In this project, we are focused on determining the optimal location for opening a new public high school. In order to do this, we make a few assumptions. First, we assume that populations are equally distributed within neighborhoods. Second, that there are equal percentage distributions of high school aged minors among all the neighborhoods. Finally, that an entire neighborhood is assigned to one school. 

The first step in our process is to plot each school and create neighborhood clusters for each school based upon distance each neighborhood is away from each school. We will use a version of K means clustering for this step.
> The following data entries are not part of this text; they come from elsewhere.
-- ==== Sys2Proof/Tests/Slice0.lean ====
section
/-! SUPPORT. The model's own tests: ill-formed terms that WellFormed refuses, one word per instruction written out from the
encodings of spec/30_encoding.md, one or two single steps per instruction with results taken from the vectors of
spec/95_test_vectors.md, and for every statement with hypotheses a witness that meets them. -/

namespace Sys2Proof.Tests

open Sys2Proof Sys2Proof.Machine

/-! ### WellFormed refuses ill-formed terms -/

theorem test_wf_refuses_cmdData_of_another_word : (Instr.cmdData [0x64, 0x61, 0x74]).wellFormed = false := by decide
theorem test_wf_refuses_cmdStatus_of_data : (Instr.cmdStatus [0x64, 0x61, 0x74, 0x61]).wellFormed = false := by decide
theorem test_wf_refuses_cmdOther_of_data : (Instr.cmdOther [0x44, 0x61, 0x54, 0x61]).wellFormed = false := by decide
theorem test_wf_refuses_cmdOther_of_status :
    (Instr.cmdOther [0x73, 0x74, 0x61, 0x74, 0x75, 0x73]).wellFormed = false := by decide
theorem test_wf_refuses_port_16 : (Instr.post 16 .data).wellFormed = false := by decide
theorem test_wf_refuses_step_0 : (Instr.step 0).wellFormed = false := by decide
theorem test_wf_refuses_step_256 : (Instr.step 256).wellFormed = false := by decide

/-! ### Decoding, each word from the tables of spec/30_encoding.md -/

/-- The frame of spec/95_test_vectors.md S2 with trailer bytes 0xAA. -/
theorem test_decode_pm25Report :
    decode (.frame20 0x16110B00000023AAAAAAAAAAAAAAAAAAAAAAAAAA#160) =
      .instr (.pm25Report 0x0023 0xAAAAAAAAAAAAAAAAAAAAAAAAAA) := by decide
/-- Reserved byte 3 is not zero: vector E11. -/
theorem test_decode_frame_with_reserved_byte :
    decode (.frame20 0x16110B01000023AAAAAAAAAAAAAAAAAAAAAAAAAA#160) = .reject .headerMismatch := by decide
theorem test_decode_dService : decode (.dsel 0b000) = .instr .dService := by decide
theorem test_decode_dWaitPoll : decode (.dsel 0b010) = .instr .dWaitPoll := by decide
theorem test_decode_dWaitSleep : decode (.dsel 0b011) = .instr .dWaitSleep := by decide
theorem test_decode_dCapRead : decode (.dsel 0b100) = .instr .dCapRead := by decide
theorem test_decode_dCapSettle : decode (.dsel 0b101) = .instr .dCapSettle := by decide
theorem test_decode_dEval : decode (.dsel 0b110) = .instr .dEval := by decide
theorem test_decode_idle : decode (.op3 0b000 0) = .instr .idle := by decide
theorem test_decode_append : decode (.op3 0b001 0x16) = .instr (.append 0x16) := by decide
theorem test_decode_evaluate : decode (.op3 0b010 0) = .instr .evaluate := by decide
theorem test_decode_get : decode (.op3 0b011 0) = .instr .get := by decide
theorem test_decode_set : decode (.op3 0b100 0x1234) = .instr (.set 0x1234) := by decide
theorem test_decode_serviceAll : decode (.op3 0b101 0) = .instr .serviceAll := by decide
theorem test_decode_reqData : decode (.kind3 0b000 1) = .instr (.reqData 1) := by decide
theorem test_decode_reqStatus : decode (.kind3 0b001 0) = .instr (.reqStatus 0) := by decide
theorem test_decode_reqHelp : decode (.kind3 0b010 0) = .instr (.reqHelp 0) := by decide
theorem test_decode_reqPage : decode (.kind3 0b011 1) = .instr (.reqPage 1) := by decide
theorem test_decode_reqValue : decode (.kind3 0b100 1) = .instr (.reqValue 1) := by decide
/-- `dAtA`. -/
theorem test_decode_cmdData :
    decode (.text [0x64, 0x41, 0x74, 0x41]) = .instr (.cmdData [0x64, 0x41, 0x74, 0x41]) := by decide
/-- `Status`. -/
theorem test_decode_cmdStatus : decode (.text [0x53, 0x74, 0x61, 0x74, 0x75, 0x73]) =
    .instr (.cmdStatus [0x53, 0x74, 0x61, 0x74, 0x75, 0x73]) := by decide
/-- The empty line, and `data` with a blank after it (whose trimming is the adapter's, spec/91_not_in_source.md N9). -/
theorem test_decode_cmdOther : decode (.text []) = .instr (.cmdOther []) ∧
    decode (.text [0x64, 0x61, 0x74, 0x61, 0x20]) = .instr (.cmdOther [0x64, 0x61, 0x74, 0x61, 0x20]) := by decide
theorem test_decode_deliver : decode (.stim12 0b000100010110) = .instr (.deliver 0x16) := by decide
theorem test_decode_post : decode (.stim12 0b001000001100) = .instr (.post 1 .value) := by decide
theorem test_decode_step : decode (.stim12 0b001100001111) = .instr (.step 15) := by decide
theorem test_decode_reset : decode (.stim12 0b010000000000) = .instr .reset := by decide

/-- The table's number for CMD_STATUS is its six characters, the first most significant. -/
theorem test_decodeTableWord_status : decodeTableWord 48 0x535441545553 =
    some (.cmdStatus [0x53, 0x54, 0x41, 0x54, 0x55, 0x53]) := by decide
theorem test_decodeTableWord_reserved : decodeTableWord 16 0x500 = none := by decide

/-! ### Single steps, results from spec/95_test_vectors.md -/

/-- The state answered, if there is one. -/
def after (o : Out) : Option State :=
  match o with
  | .next s => some s
  | .fault _ => none
  | .refused _ => none

/-- The registers a vector names. -/
structure Regs where
  phase : Phase
  timer : Nat
  length : FillCount
  reading : Reading
  lastOutcome : LastOutcome
deriving DecidableEq, Repr

def registers (s : State) : Regs := ⟨s.phase, s.timer, s.length, s.reading, s.lastOutcome⟩

/-- The reset state in a phase, with a timer. -/
def inPhase (ph : Phase) (timer : Nat) : State := { State.reset with phase := ph, timer := timer }

/-- A full buffer that holds `16 11 0B 00 00 00 23` and zeros, with `reading = 7`. -/
def fullReport : State :=
  { State.reset with buf := [(0, 0x16), (1, 0x11), (2, 0x0B), (6, 0x23)], length := 20, reading := 7 }
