-- ==== Sys2Proof/Machine/Flags.lean ====
section
/-! DEFINITION. The flag logic of the 8-bit ALU (42_alu.md R121, R122): every flag is computed from the latched operands,
and VF is written last. -/

namespace Sys2Proof.Machine

/-- `carry(x, y)`. -/
def carryFlag (x y : Byte) : Bool := decide (x.toNat + y.toNat > 255)

/-- `gt(x, y)`, a strict comparison: the subtract flags are 0 for equal operands. -/
def gtFlag (x y : Byte) : Bool := decide (x.toNat > y.toNat)

/-- `lsb(x)`. -/
def lsbFlag (x : Byte) : Bool := x.getLsbD 0

/-- `msb(x)`. -/
def msbFlag (x : Byte) : Bool := x.getLsbD 7

/-- The byte VF receives: 1 or 0. -/
def flagByte (b : Bool) : Byte := if b then 1 else 0

/-- What an ALU operation computes: the result and the flag. -/
abbrev AluOp := Byte → Byte → Byte × Bool

/-- R129. -/
def aluAdd : AluOp := fun x y => (x + y, carryFlag x y)

/-- R130. -/
def aluSub : AluOp := fun x y => (x - y, gtFlag x y)

/-- R131; the second operand is ignored. -/
def aluShr : AluOp := fun x _ => (x >>> 1, lsbFlag x)

/-- R132. -/
def aluSubn : AluOp := fun x y => (y - x, gtFlag y x)

/-- R133; the second operand is ignored. -/
def aluShl : AluOp := fun x _ => (x <<< 1, msbFlag x)

/-- Whether the form names VF as an operand or destination the write order could decide (R122). -/
def namesVF (x y : Reg) (readsY : Bool) : Bool := x == Reg.vF || (readsY && y == Reg.vF)

/-- `alu_vf(op)` (R122): operands latched, `V[X]` written, then VF; refused under `VF_DEST_POLICY = refuse` when VF is
named. -/
def aluVF (instr : Instr) (x y : Reg) (readsY : Bool) (op : AluOp) (s : State) : Result :=
  if s.params.vfDest = .refuse ∧ namesVF x y readsY = true then
    raiseRefusal (.vfOperand (encode instr) s.fetchAddr)
  else
    let r := op s.v[x] s.v[y]
    .next ((s.setV x r.1).setV Reg.vF (flagByte r.2))

end Sys2Proof.Machine
end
From there, we will analyze the proportion of the population that each school represents. This will help us determine which schools can be considered overpopulated and would therefore need another school to handle the population.

Finally, we will be adding one new school and using many iterations of K means clustering to determine which location would be ideal for a new school. 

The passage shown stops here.